PURPOSE:To improve the use efficiency of an optical disk by successively executing alternate writing from the last sector of the last track of the optical disk to its preceding sector when the alternate writing becomes necessary instead of previously assigning an alternate area. CONSTITUTION:A processor 12 of an optical disk controller 10 successively executes the increment of addresses in a direction from the first sector of the first track of the optical disk to the last sector of the last track of the optical disk and writes data to a RAM14, and the processor 12 successively executes the decrement of the addresses in anther direction from the last sector of the last track of the optical disk to the first sector of the first track of the optical disk and executes the alternate writing whenever failure occurs in the writing of the data. Thus, since the processor 12 writes the data to an optical disk unit 11 based on the instruction of an instructing means 16 until a user area and the alternate area adjoin each other, no unused area remains on the optical disk, and the use efficiency of the optical disk can be improved.

Description

[Detailed Description of the Invention] [Summary] Regarding an alternate writing method for an optical disk that increases the utilization efficiency of an optical disk when an optical disk control device allocates an alternate writing area to a data writing defective area in a user area of an optical disk when writing data. In order to improve the utilization efficiency of optical disks, when writing data to an optical disk, an alternate write sector is allocated to a bad sector where a data write error has occurred, and the same data that could not be written due to the write error is written. When a data writing failure occurs for the first time in an optical disk control device that is installed in The first section of the first track of the optical disk is provided with an instructing means that specifies the sector for the next alternate writing and instructs alternate writing based on the stored sector address every time the next alternate writing occurs. Data is written by sequentially incrementing the address from the sector to the last sector of the last track, and each time a data writing failure occurs, the data is written from the last sector of the last track of the optical disc to the first sector of the first track. , the address is sequentially decremented to perform alternate writing.

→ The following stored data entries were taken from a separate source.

/-- REG_READ_SHADOW (0x0103). -/
def opRegReadShadow (d : Dev) (c : Cmd) : Dev × Ans :=
  let p := c.payload
  let n := num p 4 2
  let run := readRun d.readShadow (num p 0 4) n
  check d [(p.length ≠ 8, St.badLength), (num p 6 2 ≠ 0, St.badParam), (n < 1 || 256 < n, St.badParam), (run.isNone, St.badParam)] (d, .done St.ok (run.getD []))

/-- FAB_DISCARD (0x0105). -/
def opFabDiscard (d : Dev) (c : Cmd) : Dev × Ans :=
  let m := num c.payload 0 4
  check d [(c.payload.length ≠ 4, St.badLength), (!maskOk m, St.badParam)] (d.discard m, .done St.ok [])

/-- FAB_NOP (0x0108). -/
def opFabNop (d : Dev) (c : Cmd) : Dev × Ans := (d, .done St.ok c.payload)

end Sys2Proof.Machine
end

[Industrial application field]

The present invention controls an optical disk device to write/write data.
The present invention relates to an optical disc control device that performs reading, and in particular to an alternate writing method for an optical disc that improves the utilization efficiency of the optical disc when allocating an alternate writing area to a defective data writing area in a user area of an optical disc when writing data.

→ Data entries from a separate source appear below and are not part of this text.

-- ==== Sys2Proof/Machine/PipBoundary.lean ====
section
/-!
DEFINITION. The pip boundary (R7), the switch-die frame of the pip (R370), the session task's Kernel sessions (R612), and the work that crosses blocks: mesh actions (R305), uncorrectable errors (R510, R524).
-/
namespace Sys2Proof.Machine

/-! ### The sample latch (R28, R173, R241, R132 to R136) -/

/-- The Kernel channels that carry an outlet: three for a CCS-AC outlet (R117). -/
def Dev.outChans (d : Dev) (n : Nat) : List Nat := if d.outType n = 2 then [n, n + 1, n + 2] else [n]

/-- Both samples of the last pip, as the mirror shows a channel: voltages in mV and currents in mA with 16 fraction bits. -/
def Dev.bothSamples (d : Dev) (m : Nat) : List (Int × Int) :=
  let s := (d.mirror.ch m).shown
  [(s.1, s.2.2.1), (s.2.1, s.2.2.2)]

/-- Whether every sample that the latch shows of an outlet meets a test; a latch of fewer than two samples meets none. -/
def Dev.shownAll (d : Dev) (n : Nat) (f : Int → Int → Bool) : Bool :=
  decide (2 ≤ d.mirror.latchCount) && (d.outChans n).all fun m => (d.bothSamples m).all fun x => f x.1 x.2

/-- The session's part of the sample latch (R133 to R136). -/
def Dev.outLatches (d : Dev) (n : Nat) : Dev :=
  let mV : Int := 65536
  let tv := (d.rn (Reg.OUT_SP_VOLT n) : Int) * 100 * mV
  let rv := (d.rn (Reg.OUT_EV_REQ_V n) : Int) * 100 * mV
  if d.outType n = 0 then d
  else
    d.outLatch n (d.flagBelow n)
      (d.shownAll n fun v _ => decide (v.natAbs < 60000 * 65536))
      (decide (0 < tv) && d.shownAll n fun v _ => decide (20 * (v - tv).natAbs ≤ tv.natAbs))
      (d.shownAll n fun v i => decide ((v - rv).natAbs ≤ 20000 * 65536) && decide (i.natAbs ≤ 2000 * 65536))

/-- Whether the session and billing tasks act at a latch: the application cores run and the module is not a passive twin. -/
def Dev.latchRuns (d : Dev) : Bool := !d.passive && d.domainRuns 0 && d.mode != .boot && d.mode != .sprout && !d.sys.inReset

/-- SAMPLE_LATCH (R28): the Kernel shows the pip's samples, the mirror copies it, and the Stone and the sessions judge what it shows. -/
def Dev.sampleLatch (d : Dev) : Dev :=
  let d := d.pfailRelease.kernDo fun k => k.latch.applyNext d.pip
  let d := ({ d with mirror := d.kern } : Dev).meteredLatch
  let d := if d.mirror.signer ≠ 0 then d.degrade 4 else d.undegrade 4
  if d.latchRuns then (List.range 32).foldl (fun (d : Dev) n => d.outLatches n) d else d

/-- The copy that waits is applied at the boundary (R405). -/
def Dev.boundaryCopy (d : Dev) : Dev := if d.shellRuns then d.copyApply else d

/-- The changes of commanded state that the boundary has made were made before the pip's +200 µs (R407). -/
def Dev.early (d : Dev) : Dev := d.setTwin fun t => { t with early := d.pendCmds.length }

/-- BILL at the latch, with the prices that the commit point of this pip has put in force (R241). -/
def Dev.billPip (d : Dev) : Dev := if d.latchRuns then d.billLatch else d

/-! ### The rest of the boundary -/

/-- The work of the pip that does not pass through the fabric: supply, load switches, pilots, Husk, display, twin, FRAM. -/
def Dev.pipWork (d : Dev) (i : PipIn) : Dev :=
  let d := d.powerPip i
  let d := (({ d with safe := { d.safe with hubExt := i.hubLow } } : Dev).setBit Reg.SAFE_STATUS 3 (d.rbit Reg.SAFE_STATUS 2 || i.hubLow)).lswTick (max i.feedA i.feedB)
  let d := if d.pausing then d.pmAges else if d.passive || !d.domainRuns 0 || d.mode == .boot || d.mode == .sprout then d else d.outTick i.pilots
  let d := if d.domainRuns 2 && !d.husk.resetting then d.huskTick else d
  let d := if d.shellRuns then (List.range 8).foldl (fun (d : Dev) t => d.t1sTick t) d else d
  let d := if d.domainRuns 6 then (if d.passive then d else d.dispPip).dispScan else d
  let d := if d.domainRuns 6 && d.pip % 4000 = 0 then d.dispTemp i.temp else d
  let d := if d.shellRuns then d.rdrPip.kpPip else d
  d.twinPip.framShow

/-- PIP_BOUNDARY (R7): a reset due in the pip that ends takes place, where no frame has brought it (R497, R556), the Guard takes that pip's samples (R314), and the pip has sent its Pod frame (R398), the next one begins, then latch, commit point, scheduled firings and collector opening in that order. While the time unit hangs (R551) no pip begins: the row then stands for 250 µs of the Stone's and the
switch die's own oscillators (R33; DESIGN CHOICE, log entry 78). -/
def State.pipBoundary (s : State) (i : PipIn) : State :=
  let s := (if due s.dev.sys.resetReq s.dev.pip then s.devStep Dev.resetDue else s).onDev fun d => ({ d.pfailEnd with osc := d.osc + 1 } : Dev).refTick i.refOk
  if !s.dev.domainRuns 4 then (s.onDev fun d => d.lswTick (max i.feedA i.feedB)).settle
  else
    let s := s.onDev fun d => d.guardPips i.guards
    let (d, k) := s.dev.nextPip
    let d := ((d.shiftCopied k).applyLive).podSend s.dev.pip s.fab.flights
    let d := { d with safe := { d.safe with forceOff := d.safe.forceOff ||| d.safe.forceNext, forceNext := 0 } }
    let s := { s with dev := d.lagTick.handoverEnd.tamperHand.boundaryCopy.keyDue.saveDue.sampleLatch, fab := (s.fab.shift k).keepFaults }
    let s := s.commitPoint.onDev fun d => d.billPip.standbyFire true
    let s := s.fire.onDev fun d => d.standbyFire false
    (s.collector.onDev fun d => (d.pipWork i).early).settle

/-! ### The switch-die frame (R370, R388) -/

/-- SWITCH_DIE_FRAME: none is sent while the Shell is held in reset or before BOOT has ended, and none while no pip begins (R34, R551); the first valid one ends an update pause (R500), and after one an accepted activation or reset acts (R497). -/
def Dev.dieFrame (d : Dev) (f : DieIn) (meas : List (Fin 80 × Nat × Int)) : Dev :=
  if d.sys.inReset || d.mode == .boot || d.mode == .sprout || !d.domainRuns 0 || !d.domainRuns 4 then d
  else
    let good := d.frameValid f
    let d := d.switchFrame f meas
    let d := match d.fwu.pauseFrom with
      | some p =>
        let took := d.fld Reg.FWU_BOOT_STATUS 19 16 = 1 && d.fld Reg.FWU_BOOT_STATUS 15 12 ≠ 2
        if good then (if took then d.wn Reg.FWU_LAST_PAUSE ((d.pip - p) % 65536) else d).setFwu fun f => { f with pauseFrom := none } else d
      | none => d
    (if good && due d.sys.resetReq d.pip && d.sys.resetCause = 6 then d.armActHold else d).resetDue

/-! ### The session task's Kernel commands (R175, R409, R612) -/

/-- KERNEL_SESSION_OPEN: the session task sends the command to open the Kernel session that an outlet wants; the Kernel carries it out or refuses it (R184, R612). A module that does not act for its twin opens none of its own (R409). -/
def Dev.sessOpen (d : Dev) (n : Nat) : Dev := if d.shellRuns && !d.passive && (d.o n).kWant then d.kernSend (.sessOpen n (d.sessionId n) d.kern.latches) else d

/-- KERNEL_SESSION_CLOSE: the session task sends the command to close a Kernel session, with whether the Stone forced the opening (R201); the Kernel carries it out or refuses it (R184, R612). A standby issues only the commands of the copy (R409). -/
def Dev.sessClose (d : Dev) (n : Nat) : Dev :=
  if d.shellRuns && d.twinState ≠ 3 && !d.sessWanted n then (d.kernSend (.sessClose n (d.o n).forced d.kern.latches)).setO n fun o => { o with forced := false } else d

/-- I_BREAK_PASS: I_break goes to the Kernel as a command and t_force to the Stone; the Stone confirms at once, the Kernel when it carries the command out (R175, R184). -/
def Dev.iBreakPass (d : Dev) (n : Nat) : Dev :=
  if !d.shellRuns || d.passive then d
  else
    let d := d.kernSend (.iBreak n (d.fld (Reg.OUT_BREAK n) 7 0) d.kern.latches)
    ({ d with safe := { d.safe with tForce := tset 400 d.safe.tForce n (d.fld (Reg.OUT_BREAK n) 26 16) } }).setO n fun o => { o with confS := true }

/-! ### Mesh actions (R305) -/

/-- Whether an ACTION's instant has come. -/
def MeshAct.ready (a : MeshAct) (m : Mesh) (osc : Nat) : Bool := a.period = 0 || a.period < m.period || (a.period = m.period && m.periodAt + a.offset ≤ osc)

/-- Carry out one ACTION as OUT_STOP or OUT_SET_AVAILABLE. -/
def Dev.meshAct (d : Dev) (a : MeshAct) : Dev :=
  let c : Cmd := { id := 0, queue := 0, cls := 0, tag := 0, opcode := 0, payload := if a.action = 1 then [byte a.outlet, 0, 0, 0] else [byte a.outlet, byte a.arg, 0, 0],
                   accPip := d.pip, launch := none, deadline := d.pip, src := 0, ip := 0, port := 0, own := 0 }
  let (d, st) := match (if a.action = 1 then opOutStop d c else if a.action = 2 then opOutSetAvailable d c else (d, .done St.badParam [])) with
    | (d, .done st _) => (d, st)
    | (d, .running) => (d, St.ok)
  let d := if st = St.ok then d.inc Reg.MESH_ACTION_CNT else d
  if a.answer then d.meshResult a.src a.seq st else d

/-- MESH_ACTION_EXECUTE: every ACTION whose instant has come acts. -/
def Dev.meshExecute (d : Dev) : Dev :=
  let now := d.mesh.actions.filter fun a => a.ready d.mesh d.osc
  now.foldl (fun (d : Dev) a => d.meshAct a) { d with mesh := { d.mesh with actions := d.mesh.actions.filter fun a => !a.ready d.mesh d.osc } }

/-! ### Uncorrectable errors (R510, R524) -/

/-- A command's key operation ends with nothing done. -/
def Dev.dropKey (d : Dev) (id : Nat) : Dev :=
  (d.key.ops.filter fun x => x.2.id = id).foldl (fun (d : Dev) x => ({ d with key := { d.key with ops := d.key.ops.filter fun y => y.1 ≠ x.1 } } : Dev).keyShow x.1) d

/-- A command's work on a save, a load of firmware, a step of TB0, a hand-over or by the Kernel ends with nothing more done. -/
def Dev.dropTask (d : Dev) (id : Nat) : Dev :=
  let d := if d.sys.save.any (fun x => x.1 = id) then d.setSys fun s => { s with save := none } else d
  let d := if d.fwu.busy.any (fun x => x.1 = id) then (d.setFwu fun f => { f with busy := none }).fwuShow else d
  let given : Bool := match d.time.pend with
    | some (.given _ _ i) => i == id
    | some (.agreed _ _) => false
    | none => false
  let d : Dev := if given then d.setTime fun t => { t with pend := none } else d
  let d := if d.twin.handover = some id then d.setTwin fun t => { t with handover := none } else d
  { d with kern := { d.kern with inbox := d.kern.inbox.filter (fun c => !c.isOf id), waits := d.kern.waits.filter fun w => w.2 ≠ id } }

Generally, once data is written on an optical disk, it cannot be rewritten, so unlike a magnetic disk, it is not possible to check in advance the area where data writing errors occur. Therefore, when writing data to an optical disk, for example, a track is divided into multiple sectors, data is written and read, and if the read data results in an error, the corresponding sector is treated as a write failure area. Data to be written to the sector is written to a sector of an alternate write area provided on the optical disk.

Generally, a fixed area is allocated in advance to the alternating write area of an optical disc, but it is therefore necessary to prevent unused areas from occurring in the data recording area of the optical disc.

[Conventional technology]

FIG. 5 is a diagram explaining the conventional technique.

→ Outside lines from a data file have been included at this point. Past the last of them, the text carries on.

-- ==== Sys2Proof/Machine/HuskEvents.lean ====
section
/-!
DEFINITION. Meanings: the Husk's steps.
-/
namespace Sys2Proof.Machine

/-- FC_DECODE (R262): A lane decodes a valid frame control and filters, accepts or drops the frame. -/
def execFcDecode (f : FcIn) (s : State) : Host.Outcome State Fault Refusal :=
  .next (s.devStep fun d => d.when d.huskRuns fun d => d.fcDecode f)

/-- FRAME_DELIVERY (R263): A decoded frame is written into the lane's receive ring, or counted as a CRC failure. -/
def execFrameDelivery (f : FrameIn) (s : State) : Host.Outcome State Fault Refusal :=
  .next (s.devStep fun d => d.when d.huskRuns fun d => d.frameDelivery f)

/-- FRAME_LATE (R265): An accepted frame is not delivered by pip A+7, and the miss is counted and logged. -/
def execFrameLate (n : Fin 33) (s : State) : Host.Outcome State Fault Refusal :=
  .next (s.devStep fun d => d.when d.huskRuns fun d => d.frameLate n.val)

/-- HUSK_SLICE (R261): Every 10 µs the Husk datapath is given to one context by precedence. -/
def execHuskSlice (l : SliceIn) (s : State) : Host.Outcome State Fault Refusal :=
  .next (s.devStep fun d => d.when d.huskRuns fun d => d.huskSlice l.arrived l.idle l.again)

/-- NOISE_WINDOW_END (R258): A 64 µs window without a preamble ends, and the lane's noise floor is updated. -/
def execNoiseWindowEnd (n : Fin 33) (w : NoiseIn) (gain : Nat) (preamble : Bool) (s : State) : Host.Outcome State Fault Refusal :=
  .next (s.devStep fun d => d.when d.huskRuns fun d => d.noiseWindow n.val w.rms gain w.peak preamble)

/-- SLAC_PARM_REQ (R268): An eligible lane answers a CM_SLAC_PARM.REQ. -/
def execSlacParmReq (n : Fin 32) (s : State) : Host.Outcome State Fault Refusal :=
  .next (s.devStep fun d => d.when (d.huskRuns && d.taskRuns) fun d => d.slacParm n.val)

/-- SOUND_CAPTURE (R269): Front ends capture attenuation profiles of a preamble, tied across lanes to one RunID. -/
def execSoundCapture (i : SoundIn) (s : State) : Host.Outcome State Fault Refusal :=
  .next (s.devStep fun d => d.when d.huskRuns fun d => d.soundCapture i)

/-- SLAC_DECISION (R271): A RunID is decided on one lane or declared ambiguous, and CM_ATTEN_CHAR.IND is sent or withheld. -/
def execSlacDecision (run : List Byte) (s : State) : Host.Outcome State Fault Refusal :=
  .next (s.devStep fun d => d.when (d.huskRuns && d.taskRuns) fun d => d.slacDecision run)

/-- SLAC_MATCH_REQ (R274): A CM_SLAC_MATCH.REQ is answered with the lane's NID and NMK, and the lane is matched. -/
def execSlacMatchReq (n : Fin 32) (run : List Byte) (s : State) : Host.Outcome State Fault Refusal :=
  .next (s.devStep fun d => d.when (d.huskRuns && d.taskRuns) fun d => d.slacMatch n.val run)

/-- T1S_FRAME_RX (R277): A 10BASE-T1S MAC receives a frame into Shell memory or counts it as an error. -/
def execT1sFrameRx (t : Fin 8) (e : T1sIn) (s : State) : Host.Outcome State Fault Refusal :=
  .next (s.devStep fun d => d.when d.shellRuns fun d => d.t1sRx t.val e)

/-- T1S_LINK_LOSS (R277): A T1S link goes down, and a running session counts it as loss of the vehicle link. -/
def execT1sLinkLoss (t : Fin 8) (energy : Bool) (s : State) : Host.Outcome State Fault Refusal :=
  .next (s.devStep fun d => d.when d.shellRuns fun d => d.t1sLoss t.val energy)

/-- HUSK_FRONT_ENDS_RUNNING (R282): After a Husk or lane reset, the front ends run again, the mesh resumes, and SYS_RESET of scope Husk or LANE_RESET completes. -/
def execHuskFrontEndsRunning (s : State) : Host.Outcome State Fault Refusal :=
  .next (s.devStep fun d => d.when (!d.sys.inReset && d.domainRuns 2) Dev.frontEndsRun)

end Sys2Proof.Machine
end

FIG. 5(a) shows an example of a data recording area of an optical disc, where ■ is a replacement area and ■ is a data area.

The replacement area (2) is a replacement area in which data to be written in an area where a data write failure has occurred in the data area (2) is alternately written, and the data area (2) is an area in which the user writes data. Figure 5(b) shows that when writing of data to the user area ■ in Figure 5(a) is completed, a data write failure occurs in the user area ■, and data is written to the alternate area ■ by alternate writing. The area indicated by the diagonal line (■) indicates a case where there is sufficient space in the replacement area (■) because the quality of the optical disc medium is good.

Figure 5 (C) shows that when data is written in the user area ■ and the data is written in the diagonally shaded area of ■, the quality of the optical disk medium is poor, and there is room for data to be written in the alternate area ■ due to alternate writing. This indicates a state in which it is no longer possible to perform alternate writing due to a data write failure that occurred in the user area (■) because the area is no longer available, and data cannot be written in the range shown by (■) in the user area (■).

[Problem to be solved by the invention]

As mentioned above, conventionally, the alternate area of the optical disk is allocated in advance, so if the quality of the optical disk medium in the user area is good and there are few occurrences of alternate writing, there will be room in the alternate area and the alternate area of the optical disc will be Unused space is generated.

Also, the quality of the optical disc media in the user area is poor;
When alternate writing occurs frequently, even if there is room in the user area, the spare area runs out of space first, resulting in an unused area in the user area.

In either case, a certain area is allocated as a replacement area regardless of the quality of the optical disk medium, so even though there is an area on the optical disk medium where data can be recorded, It cannot be used. Therefore, there is a problem that the utilization efficiency of the optical disc is poor.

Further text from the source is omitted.